HA treatment was performed on 89 patients immobilized using the Encompass. The IM during treatment (including megavoltage (MV) registration) was analyzed for six degrees of freedom including three axes of translation (anterior-posterior, superior-inferior (SI) and left-right (LR)) and three axes of rotation (pitch, roll, and yaw). Then, the no corrected IM (IM ) was retrospectively simulated (excluding MV registration) in three directions (SI, LR, and yaw). Finally, the correlation between the treatment time and the IM of the 3D vector was assessed.

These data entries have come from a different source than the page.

-- ==== Sys2Proof/Machine/Operands.lean ====
section
/-! DEFINITION. How a command reads its latched operands (spec/30_encoding.md R41, R42;
spec/00_scope.md R6, R7), and the operand checks ModOperands (spec/41_modular.md R54), the bound
check of sieve.build (spec/43_sieve.md R70) and SieveIndex (R72). -/

namespace Sys2Proof.Machine

/-- `uint64(w)` (R6). -/
def uint64 (w : Word) : Int := w.toNat

/-- `sint64(w) = w − 2⁶⁴·w[63]`, two's complement (R6). -/
def sint64 (w : Word) : Int := w.toInt

/-- `enc64(v) = v mod 2⁶⁴` as a word (R6). -/
def enc64 (v : Int) : Word := BitVec.ofInt 64 v

/-- `sgn(a)` (R7). -/
def sgn (a : Int) : Int := if a < 0 then -1 else if a = 0 then 0 else 1

/-- L.OPC = L.W[7:0] (R23). -/
def Latch.opc (l : Latch) : BitVec 8 := l.w.extractLsb' 0 8

/-- L.U = L.W[8] (R23). -/
def Latch.u (l : Latch) : Bool := l.w.getLsbD 8

/-- How a command with the given U reads an operand word (R42). -/
def readOperand (u : Bool) (w : Word) : Int := if u then uint64 w else sint64 w

/-- The operands of a modular command after `ModOperands`: `0 ≤ x < m`, `0 ≤ y < 2⁶⁴`,
`1 ≤ m < 2⁶⁴` (R54). -/
structure ModArgs where
  x : Nat
  y : Nat
  m : Nat
deriving DecidableEq, Repr

/-- `ModOperands(L)`: zero modulus first, then negative modulus, then negative `y`; `x` is reduced
to its canonical residue (R54, R83). `u` is the U bit of the command's row (R56, R57, R59, R60). -/
def modOperands (u : Bool) (l : Latch) : Except CommandError ModArgs :=
  let x := readOperand u l.a
  let y := readOperand u l.b
  let m := readOperand u l.m
  if m = 0 then .error .zeroModulus
  else if m < 0 then .error .negModulus
  else if y < 0 then .error .negExponent
  else .ok ⟨(x % m).toNat, y.toNat, m.toNat⟩

/-- `N < 1 or N > SIEVE_NMAX` (R70). The last two disjuncts say `N > SIEVE_NMAX` for a SIEVE_NMAX
that is at least 30 and at most 2³²−1 (R4), in a form that decides without SIEVE_NMAX outside that
range (log 11; Laws/Operands.lean proves them equal). -/
def sieveBoundFails (n : Nat) : Bool :=
  decide (n < 1) || decide (2 ^ 32 - 1 < n) || (decide (30 < n) && decide (Config.sieveNMax < n))

/-- The bound `N` of a build: `uint64(L.A)`, checked (R70). -/
def sieveBound (l : Latch) : Except CommandError Nat :=
  if sieveBoundFails l.a.toNat then .error .sieveBound else .ok l.a.toNat

/-- `SieveIndex(L, limit)`: NOT_BUILT first, then INDEX_RANGE; the index is read unsigned (R72). -/
def sieveIndex (s : State) (limit : Int) : Except CommandError Nat :=
  if s.status.svalid = false then .error .notBuilt
  else if limit < uint64 s.latch.a then .error .indexRange
  else .ok s.latch.a.toNat

/-- The limit of the per-integer arrays: SIEVE_N (R72). -/
def arrayLimit (s : State) : Int := uint64 s.sieveN

/-- The limit of the prime list: SIEVE_COUNT − 1 over ℤ (R72, R77). -/
def primesLimit (s : State) : Int := uint64 s.sieveCount - 1

end Sys2Proof.Machine
end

The average IM in terms of the absolute displacement were 0.3 mm (SI), 0.3 mm (LR) and 0.2° (yaw) for Stereotactic radiosurgery (SRS), and 0.3 mm (SI), 0.2 mm (LR), and 0.2° (yaw) for stereotactic radiotherapy (SRT). The absolute maximum values of IM were <1 mm along the SI and LR axes and <1° along the yaw axis. The absolute maximum displacements for IM were >1 mm along the SI and LR axes and >1° along the yaw axis. In the correlation between the treatment time and the IM, the r-values were -0.025 and 0.027 for SRS and SRT respectively, along the axes of translation. For the axes of rotation, the r-values were 0.012 and 0.206 for SRS and SRT, respectively.
Encompass provided patient immobilization with adequate accuracy during HA treatment. The absolute maximum displacement IM was less than IM along the translational/rotational axes, and no statistically significant relationship between the treatment time and the IM was observed.
本研究调查了在使用HyperArc(HA)治疗期间,采用QFix Encompass固定系统固定的患者的分次内运动(IM)情况。
对89例使用Encompass固定的患者进行HA治疗。分析治疗期间的IM(包括兆伏(MV)配准)在六个自由度上的情况,包括三个平移轴(前后、上下(SI)和左右(LR))和三个旋转轴(俯仰、横滚和偏航)。然后,在三个方向(SI、LR和偏航)上回顾性模拟未校正的IM(IM )(不包括MV配准)。最后,评估治疗时间与三维向量的IM之间的相关性。
立体定向放射外科(SRS)的绝对位移平均IM为0.3毫米(SI)、0.3毫米(LR)和0.2°(偏航),立体定向放射治疗(SRT)为0.3毫米(SI)、0.2毫米(LR)和0.2°(偏航)。IM的绝对最大值在SI和LR轴上<1毫米,在偏航轴上<1°。IM的绝对最大位移在SI和LR轴上>1毫米,在偏航轴上>1°。在治疗时间与IM的相关性方面,SRS和SRT在平移轴上的r值分别为-0.025和0.027。对于旋转轴,SRS和SRT的r值分别为0.012和0.206。
Encompass在HA治疗期间为患者提供了足够精确的固定。绝对最大位移IM在平移/旋转轴上小于IM,且未观察到治疗时间与IM之间有统计学上的显著关系。